E' stato dimostrato che esiste la possibilità di recuperare la perdita di prestazione fisica dovuta al
sedentarismo. Soggetti di età compresa tra i 50 e i 70 anni che effettuano regolarmente allenamenti con
esercizi di tipo aerobico, presentano miglioramenti della loro capacità fisica. E' stato evidenziato, per
quanto riguarda l'apparato cardiocircolatorio un incremento della frazione di eiezione del ventricolo
sinistro, una riduzione della pressione arteriosa, un miglioramento del rapporto capillari/fibre cardiache;
per quanto riguarda l'apparato respiratorio un aumento della capacità vitale e della VEMS di circa il 20%,
una riduzione del volume residuo ed un aumento del rapporto ventilazione/perfusione; per quanto attiene
all'apparato locomotore, è stato descritto un miglioramento del tono e del trofismo muscolare, un
aumento della massa parenchimale, una migliore capillarizzazione per allungamento dei capillari
preesistenti, un incremento della mioglobina, del numero e del volume dei mitocondri, degli enzimi della
glicolisi aerobia.

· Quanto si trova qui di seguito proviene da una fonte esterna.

/-- Bits [hi:lo] of a number. -/
def bits (n hi lo : Nat) : Nat := n / 2 ^ lo % 2 ^ (hi + 1 - lo)
/-- The two's complement value of the low w bits. -/
def sint (w n : Nat) : Int := if n % 2 ^ w < 2 ^ (w - 1) then (n % 2 ^ w : Nat) else (n % 2 ^ w : Nat) - (2 ^ w : Nat)
/-- The number of 1 bits of a mask. -/
def popcount (m : LaneMask) : Nat := ((List.range 64).filter fun i => m.getLsbD i).length
/-- The lanes of a mask, rising. -/
def lanesOf (m : LaneMask) : List Nat := (List.range 64).filter fun i => m.getLsbD i
/-- The mask of lanes 0 to w − 1. -/
def fullMask (w : Nat) : LaneMask := BitVec.ofNat 64 (2 ^ w - 1)

/-! ### Lane registers, G registers, predicates -/

/-- First byte of Vn in the lane space (05 R82). -/
def Group.vAt (g : Group) (n : Nat) : Nat := g.vwv.toNat + 4 * n
/-- First byte of Tn. -/
def Group.tAt (g : Group) (n : Nat) : Nat := g.vwt.toNat + 32 * n
/-- First byte of An. -/
def Group.aAt (g : Group) (n : Nat) : Nat := g.vwa.toNat + 128 * n
/-- n bytes of a lane's space as a number. -/
def Group.readLane (g : Group) (lane b n : Nat) : Nat := Tab.readLe g.lanes (lane * 1024 + b) n
/-- The group with n bytes of a lane's space written. -/
def Group.writeLane (g : Group) (lane b n v : Nat) : Group :=
  { g with lanes := Tab.writeLe g.lanes (lane * 1024 + b) n v }
/-- Register Vn of a lane. -/
def Group.vreg (g : Group) (lane n : Nat) : Word := BitVec.ofNat 32 (g.readLane lane (g.vAt n) 4)
/-- The pair V(n+1):V(n) of a lane. -/
def Group.vpair (g : Group) (lane n : Nat) : Dword := BitVec.ofNat 64 (g.readLane lane (g.vAt n) 8)
/-- Register G(n). -/
def Group.greg (g : Group) (n : Nat) : Word := g.g.get 0 n
/-- The pair G(n+1):G(n). -/
def Group.gpair (g : Group) (n : Nat) : Dword := g.greg (n + 1) ++ g.greg n
/-- The group with G(n) written. -/
def Group.setG (g : Group) (n : Nat) (v : Word) : Group := { g with g := g.g.set 0 n v }
/-- The group with a pair of G registers written, low word first. -/
def Group.setGPair (g : Group) (n : Nat) (v : Dword) : Group :=
  (g.setG n (v.truncate 32)).setG (n + 1) ((v >>> 32).truncate 32)
/-- Predicate Pn. -/
def Group.pred (g : Group) (n : Nat) : LaneMask := g.p.get 0 n
/-- The group with Pn replaced. -/
def Group.setPred (g : Group) (n : Nat) (v : LaneMask) : Group := { g with p := g.p.set 0 n v }
/-- The group with Pn written in the lanes of a mask alone (05 R85). -/
def Group.writePred (g : Group) (n : Nat) (mask v : LaneMask) : Group :=
  g.setPred n ((g.pred n &&& ~~~ mask) ||| (v &&& mask))
/-- Bit GPn. -/
def Group.gpred (g : Group) (n : Nat) : Bool := g.gp.getLsbD n
/-- The group with GPn written. -/
def Group.setGPred (g : Group) (n : Nat) (v : Bool) : Group :=
  { g with gp := if v then g.gp ||| ((1 : BitVec 8) <<< n) else g.gp &&& ~~~ ((1 : BitVec 8) <<< n) }
/-- The group with n bytes written in every lane of a list, all together (05 R83). -/
def Group.writeLanes (g : Group) (b n : Nat) (f : Nat → Nat) : List Nat → Group
  | [] => g
  | i :: t => (g.writeLane i b n (f i)).writeLanes b n f t

/-! ### Memory -/

/-- The canonical form of memory. -/
def Memory.wf (m : Memory) : Bool := Tab.wf 0 m
/-- The byte at a physical address. -/
def State.memByte (s : State) (pa : Nat) : Byte := s.mem.get 0 pa
/-- The state with a byte of memory written. -/
def State.setMemByte (s : State) (pa : Nat) (b : Byte) : State := { s with mem := s.mem.set 0 pa b }
/-- The state with bytes of memory written. -/
def State.writeMem (s : State) (pa : Nat) (l : List Byte) : State := { s with mem := Tab.writeList s.mem pa l }
/-- n bytes of memory. -/
def State.readMem (s : State) (pa n : Nat) : List Byte := Tab.readList s.mem pa n

/-- What a physical address is (09 Table 9-2). -/
inductive Region where
  | hbm (stack : Nat) | dustSheet (stack : Nat) | lpddr (channel : Nat) | vault (die n : Nat) | imageArea | device | hole
  deriving DecidableEq, Repr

Per quanto concerne l'osso è stato dimostrato che donne anziane con un allenamento
regolare presentano un incremento del contenuto minerale. Risulta inoltre migliorata, con l'esercizio,
anche la elasticità delle articolazioni. L'efficienza dell'apparato locomotore, viene complessivamente
aumentata dall'accorciamento dei tempi di reazione. Sono state inoltre segnalate numerose modificazioni
a livello ematico, e fra queste l'incremento della massa eritocitaria, del 2-3 DPG intraeritrocitario, del
colesterolo-HDL, dell'attività fibrinolitica e la comparsa di sostanze endogene ad attività eparino-simile.

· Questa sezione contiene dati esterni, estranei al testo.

-- ==== Sys2Proof/Machine/Fetch.lean ====
section
/-! DEFINITION. Fetch blocks, packets and the flow of a strand from packet to packet: entering a block, back-edges, the checks of a
packet at issue, and what holds a packet back (03 R37 to R48, 08 R160 to R169). -/

namespace Sys2Proof.Machine

/-! ### Moving a strand -/

/-- Fields of a reconvergence entry (08 Table 8-2). -/
def rsDeferred (e : BitVec 128) : Bool := e.getLsbD 31
/-- CD. -/
def rsCD (e : BitVec 128) : Nat := bits e.toNat 30 24
/-- RSLOT. -/
def rsSlot (e : BitVec 128) : Nat := bits e.toNat 23 18
/-- RBLK. -/
def rsBlk (e : BitVec 128) : Nat := bits e.toNat 17 13
/-- DBLK. -/
def rsDBlk (e : BitVec 128) : Nat := bits e.toNat 12 8
/-- DPK. -/
def rsDPk (e : BitVec 128) : Nat := bits e.toNat 7 5
/-- LANES. -/
def rsLanes (e : BitVec 128) : LaneMask := e.extractLsb' 64 64
/-- A Rejoin entry. -/
def rejoinEntry (slot blk cd : Nat) (lanes : LaneMask) : BitVec 128 :=
  BitVec.ofNat 128 (lanes.toNat * 2 ^ 64 + cd * 2 ^ 24 + slot * 2 ^ 18 + blk * 2 ^ 13)
/-- A Deferred entry. -/
def deferredEntry (slot blk cd : Nat) (lanes : LaneMask) (dblk dpk : Nat) : BitVec 128 :=
  BitVec.ofNat 128 (lanes.toNat * 2 ^ 64 + 2 ^ 31 + cd * 2 ^ 24 + slot * 2 ^ 18 + blk * 2 ^ 13 + dblk * 2 ^ 8 + dpk * 2 ^ 5)

/-- Counts of the limits whose head block is entered become zero, but for the limit that governs the back-edge taken (08 R166). -/
def resetTrips (lims : List Limit) (seg blk : Nat) (skip : Option Nat) (t : Tab Nat) : Tab Nat :=
  (lims.zipIdx).foldl (fun t (l, i) =>
    if i != 0 && l.seg == seg && l.blk == blk && some i != skip then t.set 0 i 0 else t) t

/-- Entering the block where the PC stands: trip counts restart, matching reconvergence entries are popped; a Deferred entry switches to
its side (08 R162). At most `fuel` entries are popped. -/
def Strand.enter (lims : List Limit) (skip : Option Nat) : Nat → Strand → Strand
  | 0, st => { st with trips := resetTrips lims st.seg (pcBlk st.pc) skip st.trips }
  | fuel + 1, st =>
    let st := { st with trips := resetTrips lims st.seg (pcBlk st.pc) skip st.trips }
    match st.rstack with
    | [] => st
    | e :: t =>
      if rsSlot e == pcSlot st.pc && rsBlk e == pcBlk st.pc && rsCD e == st.calls.length then
        if rsDeferred e then
          Strand.enter lims none fuel { st with rstack := t, exm := rsLanes e, pc := pcOf (rsSlot e) (rsDBlk e) (rsDPk e) }
        else Strand.enter lims skip fuel { st with rstack := t, exm := st.exm ||| (rsLanes e &&& st.members) }
      else st

/-- The limits of a group's image. -/
def State.limitsOf (s : State) (gk : Nat) : List Limit := (s.imageOf (s.group gk).place.launch).limits

/-- A strand transferred to a packet of a block, entering the block (08 R162). -/
def State.enterAt (s : State) (gk k : Nat) (pc : Word) (skip : Option Nat) : State :=
  let lims := s.limitsOf gk
  s.modGroup gk fun g =>
    let st := { g.strand k with pc := pc, block := [] }
    g.setStrand k (st.enter lims skip st.rstack.length)

/-- A strand transferred to packet 0 of a block, entering it. -/
def State.enterBlock (s : State) (gk k slot blk : Nat) (skip : Option Nat) : State := s.enterAt gk k (pcOf slot blk 0) skip

/-- The fetch block that a strand runs: as it was fetched, or, where no packet of it has issued yet, as its slot holds it (08 R171). -/
def State.blockOf (s : State) (gk : Nat) (st : Strand) : List Word :=
  if st.block.isEmpty then (List.range 16).map (s.codeWord gk (pcSlot st.pc) (pcBlk st.pc)) else st.block
/-- The header of that block. -/
def State.headOf (s : State) (gk : Nat) (st : Strand) : Word := (s.blockOf gk st).headD 0

/-- Block and packet index of the packet after the one at a strand's PC (03 R45); past the last block, block 32. -/
def State.nextAt (s : State) (gk : Nat) (st : Strand) : Nat × Nat :=
  if pcPk st.pc + 1 < hdrNP (s.headOf gk st) then (pcBlk st.pc, pcPk st.pc + 1) else (pcBlk st.pc + 1, 0)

L'attività fisica determina anche un netto miglioramento delle funzioni psichiche e affettive: esistono
effetti positivi a carico del sistema della memoria e delle capacità percettive, una riduzione della
sintomatologia ansiosa. L'effetto globale a livello centrale può essere un miglioramento nel soggetto
anziano anche per quanto concerne i rapporti sociali
Oltre alla riduzione fisiologica della performance fisica e quella legata al sedentarismo con l'avanzare
dell'età si aggiunge quella legata all'influenza delle patologie età-correlate che coinvolgono il soggetto.

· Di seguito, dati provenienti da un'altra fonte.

/-- LOAD_WRITEBACK (R207, R209): with every byte there, all lanes are written together, or none where a lane consumed poison. Sectors that
are read at a home slice and are not there are filled first. -/
def execLoadWriteback (op : Nat) (s : State) : Outcome :=
  let o := s.op op
  match o.live && o.reqs.isEmpty, o.kind with
  | true, .load _ size accs _ =>
    let lack := s.lacking o.qidx o.homeReads
    if s.opGone o then .next (s.endOp op)
    else if s.homeHeld o then .next s
    else if !lack.isEmpty then .next (s.wantHome o.cluster o.qidx 64 lack)
    else
      let s := (s.takeVault op).takeTx op
      let s := s.setOp op (s.op op).blanked
      let o := s.op op
      let s := s.forwardLoad op o
      match (lanesOf o.poisoned).head? with
      | some lane =>
        .next (s.poisonHalt op (some lane) (((accs.find? fun a => a.lane == lane).map Acc.ea).getD 0))
      | none =>
        let n := (o.dst.headD (0, 0)).2
        let f := fun (i : Nat) => o.vals.get 0 i + o.vals.get 0 (i + 64) * 2 ^ 32
        .next ((s.landLanes op n (decide (8 < size)) f).endOp op)
  | _, _ => .next s

/-! ### Stores -/

/-- The data of a store's lane. -/
def State.storeVal (s : State) (d : BitVec 7) (size lane : Nat) : Nat := s.seen.readLane lane (s.seen.vAt d.toNat) size

/-- The oldest lines of a group's release set beyond n are written back and drop (R221, 23 R396). -/
def State.shedRelease (s : State) (gk n : Nat) : State :=
  let r := (s.group gk).release
  (r.take (r.length - n)).foldl (fun s old =>
    ((s.writeBack (clusterOf gk) old 0 false).1).modGroup gk fun g => { g with release := g.release.filter (· != old) }) s

/-- A line enters a group's release set; a 65th writes back the oldest first (R221). -/
def State.noteReleaseOf (s : State) (gk l : Nat) : State :=
  if (s.group gk).release.contains l then s
  else (s.shedRelease gk 63).modGroup gk fun g => { g with release := g.release ++ [l], relAt := g.relAt.set 0 l (s.free + 1) }
/-- A line enters the moving group's release set. -/
def State.noteRelease (s : State) (l : Nat) : State := s.noteReleaseOf s.cur.group l

/-- Lanes of an `STG` into L1, one after the other; none when a line finds every candidate way held (18 R365). -/
def State.storeLanes (s : State) (size held : Nat) : List (Acc × Nat) → Option State
  | [] => some s
  | (a, v) :: t =>
    if regionOf a.pa == .device then (s.winWrite a.pa (toBytes size v)).storeLanes size held t
    else if (s.cluster s.myCluster).l1Room (a.pa / 256) then
      ((s.l1Store s.myCluster a.pa size v s.me.place.qidx held).noteRelease (a.pa / 256)).storeLanes size held t
    else none

/-- A byte range enters the write log of the transaction; a 17th line dooms it (R217). -/
def State.logWrite (s : State) (pa size v : Nat) : State :=
  let t := s.me.tx
  if t.full then s
  else if !t.wlines.contains (pa / 256) && decide (16 ≤ t.wlines.length) then s.modMe fun g => { g with tx := g.tx.overflow }
  else s.modMe fun g => { g with tx := { g.tx with
    wlines := if g.tx.wlines.contains (pa / 256) then g.tx.wlines else g.tx.wlines ++ [pa / 256]
    writes := ((toBytes size v).zipIdx).foldl (fun w e => w.set none (pa + e.2) (some e.1)) g.tx.writes } }

/-- The moving group's team has done what forbids a discard (13 R284). -/
def State.markMe (s : State) : State :=
  let t := s.me.place.team
  if (s.team t).live then s.modTeam t fun x => { x with marked := true } else s

/-- A comparison that a release asks for: the word waits for it (18 R366). -/
def State.askCompare (s : State) : State := s.missed.modMe fun g => { g with wait := .compare }

/-- The left partner of the moving group has gone past the packet, so that a comparison which the packet's store forces there finds the same
stores signed on both sides (18 R366; log 67). -/
def State.leftPast (s : State) : Bool := match s.partner s.cur.group with
  | some p => let l := s.group p; decide (s.me.progress < l.progress) || l.halt.isSome || l.ended
  | none => false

Malattie estremamente frequenti quali cardiopatia ischemica, cardiopatia ipertensiva, vasculopatia
periferica, diabete, BPCO, artrosi, artrite reumatoide e osteoporosi possono in maniera sostanziale
limitare fortemente la performance fisica dell'anziano. L'attività fisica è in grado di ridurre l'influenza dei
principali fattori di rischio di cardiopatia: come già accennato, un programma di attività continuo è in
grado di ridurre la pressione arteriosa, sia diastolica che sistolica, di aumentare il colesterolo-HDL di
ridurre il colesterolo-LDL e i trigliceridi, di combattere l'insulino-resistenza, migliorando la risposta
tissutale all'insulina e di ridurre infine il peso corporeo. Nei pazienti già affetti da patologia osteoarticolare invalidante esercizi di stretching e di sviluppo muscolare sono in grado di ridurre il dolore e di
migliorare la performance motoria.
In ambito gerontologico vengono distinti tre tipi di invecchiamento (3). Il primo tipo (invecchiamento di
tipo 1 o patologico) è caratterizzato dall'associazione di una progressiva riduzione età-dipendente delle
capacità psico-fisiche con la presenza di malattie croniche; tale tipo di invecchiamento, detto
invecchiamento patologico, interessa la maggior parte delle persone in età avanzata; un secondo tipo,
associato ad una progressiva riduzione delle capacità psico-fisiche in assenza di malattie (detto "usual
aging" o invecchiamento di tipo 2), riguarda la maggior parte degli anziani sani; infine l'invecchiamento
caratterizzato da performance fisiche e mentali in assenza di malattie ("successful aging" o
invecchiamento di tipo 3), riguarda una ristretta minoranza di soggetti.
In tale ottica, per concludere, possiamo affermare che un'attività fisica continuativa è in grado di spostare
l'"usual aging" verso una condizione di "successful aging" e di prevenire in maniera significativa
l'invecchiamento patologico.
La pratica dell'esercizio fisico appare quindi da consigliare in quell'insieme di regole di vita che la
geragogia deve sostenere per un invecchiamento sano e vitale.